SEC. 7. Programs to prevent prescription drug addiction under Medicare part D.

Amends Section 1860D–4(c) of the Social Security Act (42 U.S.C. 1395w–10(c)). This gives authority for limiting a beneficiary’s access to coverage for addictive drugs to the Prescription Drug Program Sponsor.

I’m not sure who the PDP Sponsor is, but from reading the Bill, it would appear to be a person in Medicare who approves or disapproves the prescription request. This PDP Sponsor has authority to 1) identify beneficiaries that are “at-risk” for prescription drug addiction. 2) select the provider for the beneficiary 3) select the pharmacy for the beneficiary. The PDP Sponsor is supposed to ensure reasonable access.

A “Utilization Management Tool to Prevent Drug Addiction, designed to prevent addiction and diversion of drugs at pharmacies, provides for a retrospective utilization review in Medicare to identify individuals that receive addictive drugs at a frequency or in amounts that are not clinically appropriate; and providers of services or suppliers that may facilitate the addiction to or diversion of addictive drugs by beneficiaries.

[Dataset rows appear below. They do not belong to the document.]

theorem roundFwd_roundInv {t : Tables} (h : t.wf = true) (w sk : Word) : roundFwd t (roundInv t w sk) sk = w := by
  rw [roundFwd, roundInv, substitute_substituteInverse h, permute_permuteInverse h, BitVec.xor_assoc, BitVec.xor_self,
    BitVec.xor_zero]

/-- Settles O36: the units undo their inverses (R81), and the subkey XORed twice cancels. -/
theorem roundsUndoEachOther : Obligations.RoundsUndoEachOther := fun _ h w sk =>
  ⟨roundInv_roundFwd h w sk, roundFwd_roundInv h w sk⟩

end Sys2Proof.Machine
end

section
/-! PROOFS. The block commands (43_block_cipher.md R124, R125): what they write, that they undo each other (R118) and read only the
subkeys and the operand (R126), and the engine that computes them one round a step (R119 to R122). -/

namespace Sys2Proof.Machine

/-! ### ENC and DEC as whole commands (R124, R125) -/

theorem exec_enc_of_unlocked {s : State} (h : s.flt = 0) (hk : s.kv = true) (data : Word) {len : BitVec 3}
    (hlen : WellFormed.lenLegal len = true) :
    exec (.enc data len) s = .next (encryptBlock Config.tables data len s) := by
  simp only [exec, execEnc, hlen]
  exact runChecked_run h (fun _ => hk) _

theorem exec_dec_of_unlocked {s : State} (h : s.flt = 0) (hk : s.kv = true) (data : Word) :
    exec (.dec data 4) s = .next (decryptBlock Config.tables data s) :=
  runChecked_run h (fun _ => hk) _

/-- The masks of 20_memory.md R35, chosen by `LEN`. -/
theorem padMask_of_legal {len : BitVec 3} (h1 : 1 ≤ len.toNat) (h4 : len.toNat ≤ 4) :
    padMask len = if len = 1 then 0xFF000000 else if len = 2 then 0xFFFF0000 else if len = 3 then 0xFFFFFF00 else 0xFFFFFFFF := by
  rcases len_cases_of_legal h1 h4 with rfl | rfl | rfl | rfl <;> rfl

/-- Settles O19: `encrypt_word` is its three rounds (R115), on the operand under its mask. -/
theorem encWritesTheCiphertext : Obligations.EncWritesTheCiphertext := by
  intro s data len hf hk h1 h4
  rw [exec_enc_of_unlocked hf hk data (decide_eq_true ⟨h1, h4⟩), ← padMask_of_legal h1 h4]
  rfl

/-- Settles O20: `decrypt_word` is its three inverse rounds (R116). -/
theorem decWritesThePlaintext : Obligations.DecWritesThePlaintext := by
  intro s data hf hk
  rw [exec_dec_of_unlocked hf hk]
  rfl

/-! ### ENC and DEC undo each other (R118) -/

/-- Three inverse rounds undone, the last one first, beside `decryptWord_encryptWord`. -/
theorem encryptWord_decryptWord {t : Tables} (h : t.wf = true) (sk : Fin 3 → Word) (c : Word) :
    encryptWord t sk (decryptWord t sk c) = c := by
  simp [decryptWord, encryptWord, roundFwd_roundInv h]

/-- A full block is not padded (20_memory.md R35). -/
@[simp] theorem padded_full (w : Word) : padded w 4 = w := by
  rw [padded, show padMask 4 = BitVec.allOnes 32 from rfl, BitVec.and_allOnes]

/-- Settles O27: neither command writes the subkeys, so the second undoes the first under the same ones. -/
theorem encAndDecUndoEachOther : Obligations.EncAndDecUndoEachOther := by
  intro s w hf hk
  constructor
  · refine ⟨_, _, exec_enc_of_unlocked hf hk w rfl,
      exec_dec_of_unlocked (s := encryptBlock Config.tables w 4 s) hf hk _, ?_⟩
    have hback : decryptWord Config.tables (subkeys s) (encryptWord Config.tables (subkeys s) (padded w 4)) = w := by
      rw [padded_full, decryptWord_encryptWord Config.tables_wf]
    exact ⟨hback, rfl, congrArg (some ∘ Response.mk .ok) hback⟩
  · refine ⟨_, _, exec_dec_of_unlocked hf hk w,
      exec_enc_of_unlocked (s := decryptBlock Config.tables w s) hf hk _ rfl, ?_⟩
    have hback : encryptWord Config.tables (subkeys s) (padded (decryptWord Config.tables (subkeys s) w) 4) = w := by
      rw [padded_full, encryptWord_decryptWord Config.tables_wf]
    exact ⟨hback, rfl, congrArg (some ∘ Response.mk .ok) hback⟩

/-! ### The result depends on the subkeys and the operand only (R126) -/

/-- Two unlocked cores with a key give the same answer to a command whose own rule gives the same result on both: the checks
of 60_exceptions.md R145 come out alike. -/
theorem runChecked_same_result {legal needsKey short : Bool} {run : State → State} {s s' : State} (hf : s.flt = 0)
    (hf' : s'.flt = 0) (hk : s.kv = true) (hk' : s'.kv = true) (hdout : (run s).dout = (run s').dout)
    (hrsp : (run s).rsp = (run s').rsp) :
    ∃ t t', runChecked legal needsKey short run s = .next t ∧ runChecked legal needsKey short run s' = .next t' ∧
      t.dout = t'.dout ∧ t.rsp = t'.rsp := by
  match legal, short with
  | false, _ => exact ⟨_, _, runChecked_illegal hf _ _ _, runChecked_illegal hf' _ _ _, rfl, rfl⟩
  | true, true => exact ⟨_, _, runChecked_short hf hk _ _, runChecked_short hf' hk' _ _, rfl, rfl⟩
  | true, false => exact ⟨_, _, runChecked_run hf (fun _ => hk) _, runChecked_run hf' (fun _ => hk') _, hdout, hrsp⟩

/-- Settles O28: the block functions read the subkeys and the operand. -/
theorem blockResultDependsOnKeyAndOperandOnly : Obligations.BlockResultDependsOnKeyAndOperandOnly := by
  intro s s' data len hf hf' hk hk' h0 h1 h2
  have hsk : subkeys s = subkeys s' := subkeys_congr h0 h1 h2
  exact ⟨runChecked_same_result hf hf' hk hk' (by simp [encryptBlock, hsk]) (by simp [encryptBlock, hsk]),
    runChecked_same_result hf hf' hk hk' (by simp [decryptBlock, hsk]) (by simp [decryptBlock, hsk])⟩

/-! ### The engine (R119 to R122) -/

/-- Settles O45: from the start step on, `RND` and `DIR` are numbers, and each round step computes. -/
theorem engineCountsTheSubkeys : Obligations.EngineCountsTheSubkeys := by
  intro t s p
  constructor
  · simp [isLastRound, roundUnit, subkeys]
  · simp [isLastRound, roundUnit, subkeys]

/-- From the start step, the last round step is the third (R121). -/
theorem roundsBeforeLast_two_startBlock (t : Tables) (dir : Bool) (p : Word) (s : State) :
    roundsBeforeLast t 2 (startBlock dir p s) = roundStep t (roundStep t (startBlock dir p s)) := by
  cases dir <;> simp [roundsBeforeLast, isLastRound]

/-- What a result's commit writes (20_memory.md R32, 10_state.md R14). -/
theorem commitResult_eq (r : Word) (s : State) :
    commitResult r s = { s with dout := r, dv := true, busy := false, accepted := 0, due := 0, rsp := some ⟨.ok, r⟩ } := rfl

/-- Settles O46: the commit makes up for the round steps not taken before it, and ends with the third. -/
theorem engineCommitCopiesTheLastRound : Obligations.EngineCommitCopiesTheLastRound := by
  intro t s p dir n
  rw [finishBlock_rounds, finishBlock, roundsBeforeLast_two_startBlock]
  exact commitResult_eq _ _

end Sys2Proof.Machine
end

section
/-! PROOFS. A command run clock edge by clock edge is the whole transaction (43_block_cipher.md R128, 20_memory.md R32, R33). What a
word does depends neither on the port's fields nor on the counter, and, when it starts the engine, not on the engine's registers; so
acceptance and the edges before the commit leave it as it is, and the commit edge does it. -/

namespace Sys2Proof.Machine

/-! ### What a command does not read -/

/-- Every command ends with a response, which overwrites the port's fields, so their values before do not show. -/
theorem exec_port_fields (i : Instr) (s : State) (busy : Bool) (accepted : CmdWord) (due : Nat) (rsp : Option Response) :
    exec i { s with busy := busy, accepted := accepted, due := due, rsp := rsp } = exec i s := by
  cases i <;> rfl
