-- ==== Sys2Proof/Machine/Fetch.lean ====
section
/-! DEFINITION. Where the next instruction stands. The block fetches none from memory (10_state R31): an operation
comes from the request port through the latch, a request frame from FRAME at the start of a send stage, an answer
frame from the bytes the device is about to send (log 8). Also the placing of an instruction there. -/

namespace Sys2Proof.Machine

/-- The request frame a send stage stands before, as the decoder reads it from FRAME. -/
def offeredFrame (s : State) : Option Instr :=
  match s.seq.cont with
  | .send _ =>
      if s.seq.idx = 0 ∧ s.result.frameLen.toNat ≤ bufferSize .frame then
        (decode (.frame .request (s.bufs.frame.readBytes 0 s.result.frameLen.toNat))).toOption
      else none
  | _ => none

/-- The answer frame at the front of the device's bytes, and the state without it. -/
def arrivingFrame (s : State) : Option (Instr × State) :=
  match decodeAnswer s.link.lineKind s.link.line with
  | .ok (i, rest) => some (i, { s with link := { s.link with line := rest } })
  | .error _ => none

/-- Bytes of the device that are no answer frame arrive one at a time (log 8). -/
def arrivingByte (s : State) : Out :=
  match s.link.line with
  | [] => .next s
  | b :: more => receiveBytes [b] { s with link := { s.link with line := more } }

/-! ## The host's and the transport's actions: they land between two steps -/

/-- The host presents a request: the two words, the operand bytes, REQ_VALID (10_state R33). Presented while
BUSY = 1 it waits (R284). -/
def hostPresent (req0 req1 : HostWord) (data : List Byte) (s : State) : State :=
  { s with port := { reqValid := true, req0 := req0, req1 := req1,
                     data := s.port.data.writeBytes 0 (data.take Config.dataMax) } }

/-- The host asserts the reset input (70_reset R280). -/
def assertReset (s : State) : State :=
  { s with resetIn := true }

/-- The transport answers the coming `TxByte` steps (20_memory R76). -/
def grantTx (answers : List TxAnswer) (s : State) : State :=
  { s with link := { s.link with txAnswers := s.link.txAnswers ++ answers } }

/-- The transport answers the coming `RxByte` steps: bytes of the device, or read failures (20_memory R76). -/
def grantRx (answers : List RxAnswer) (s : State) : State :=
  { s with link := { s.link with rxStream := s.link.rxStream ++ answers } }

/-- The device puts bytes on the line, behind those that have not arrived yet, as answers to a request of this kind.
R76 speaks only of bytes already sent; that those still on the line stay there, before the new ones, and that the kind
given last holds for all of them, are the model's choices (DESIGN CHOICE, log 21). -/
def deviceSends (k : AnswerKind) (bytes : List Byte) (s : State) : State :=
  { s with link := { s.link with line := s.link.line ++ bytes, lineKind := k } }

/-! ## Placing an instruction where the next step fetches it: it stands for the outside world (log 11) -/

/-- The request port holds the request and the block is idle and ready for it. -/
def placeRequest (req0 req1 : HostWord) (data : List Byte) (s : State) : State :=
  let s1 := hostPresent req0 req1 data s
  { s1 with
    resetIn := false
    result := { s1.result with busy := false }
    seq := { s1.seq with phase := .idle, cont := .none }
    link := { s1.link with line := [] } }

/-- FRAME holds the frame, and a SEND of it has been accepted and waits before its first byte. -/
def placeRequestFrame (bytes : List Byte) (s : State) : State :=
  { s with
    resetIn := false
    latch := { s.latch with lop := 3 }
    bufs := { s.bufs with frame := s.bufs.frame.writeBytes 0 bytes }
    result := { s.result.atAcceptance with frameLen := BitVec.ofNat 9 bytes.length }
    seq := { s.seq with phase := .run, cont := .send none, idx := 0 }
    link := { s.link with line := [] } }

/-- The device is about to send exactly this answer frame: the line holds nothing else. -/
def placeAnswer (k : AnswerKind) (bytes : List Byte) (s : State) : State :=
  { s with
    resetIn := false
    link := { s.link with line := bytes, lineKind := k } }

/-- An encoded instruction put where the next step fetches it. -/
def place : Code → State → State
  | .request req0 req1 data, s => placeRequest req0 req1 data s
  | .frame .request bytes, s => placeRequestFrame bytes s
  | .frame (.answer k) bytes, s => placeAnswer k bytes s

/-- The encoding that the opcode table's bits `w` are: 32 bits are REQ0 (with every bit, reserved ones too) of a
request whose other words are 0; other rows are the frame the decoder reads. -/
def tableCode (nbits w : Nat) : Option Code :=
  if nbits = 32 then some (.request (BitVec.ofNat 32 w) 0 (List.replicate Config.dataMax 0))
  else (decodeTableWord nbits w).map encode

end Sys2Proof.Machine
end

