-- ==== Sys2Proof/Machine/Core.lean ====
section
/-! DEFINITION. The machine as the host reads it. -/

def Sys2Proof.core : Host.Core := {
  State := Sys2Proof.Machine.State,
  Fault := Sys2Proof.Machine.Fault,
  Refusal := Sys2Proof.Machine.Refusal,
  step := Sys2Proof.Machine.step,
  reset := Sys2Proof.Machine.State.reset }
end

This whole section on Medicare tightens the screws to Medicare patients receiving appropriate care for pain. People can be identified by someone in an agency and declared “at-risk”. The criteria they will probably use to determine this is simply life as we know it today—frequent physician change looking for treatment, pharmacy hopping because you can’t get your prescription filled, etc. It looks like they simply want to label pain patients as addicts. Nowhere in this section is there any input from the actual physician.

And finally, the standard reports of what they’ve achieved follow a year later.

My original estimation of the purpose and mechanics of this bill is, I’m afraid to say, correct.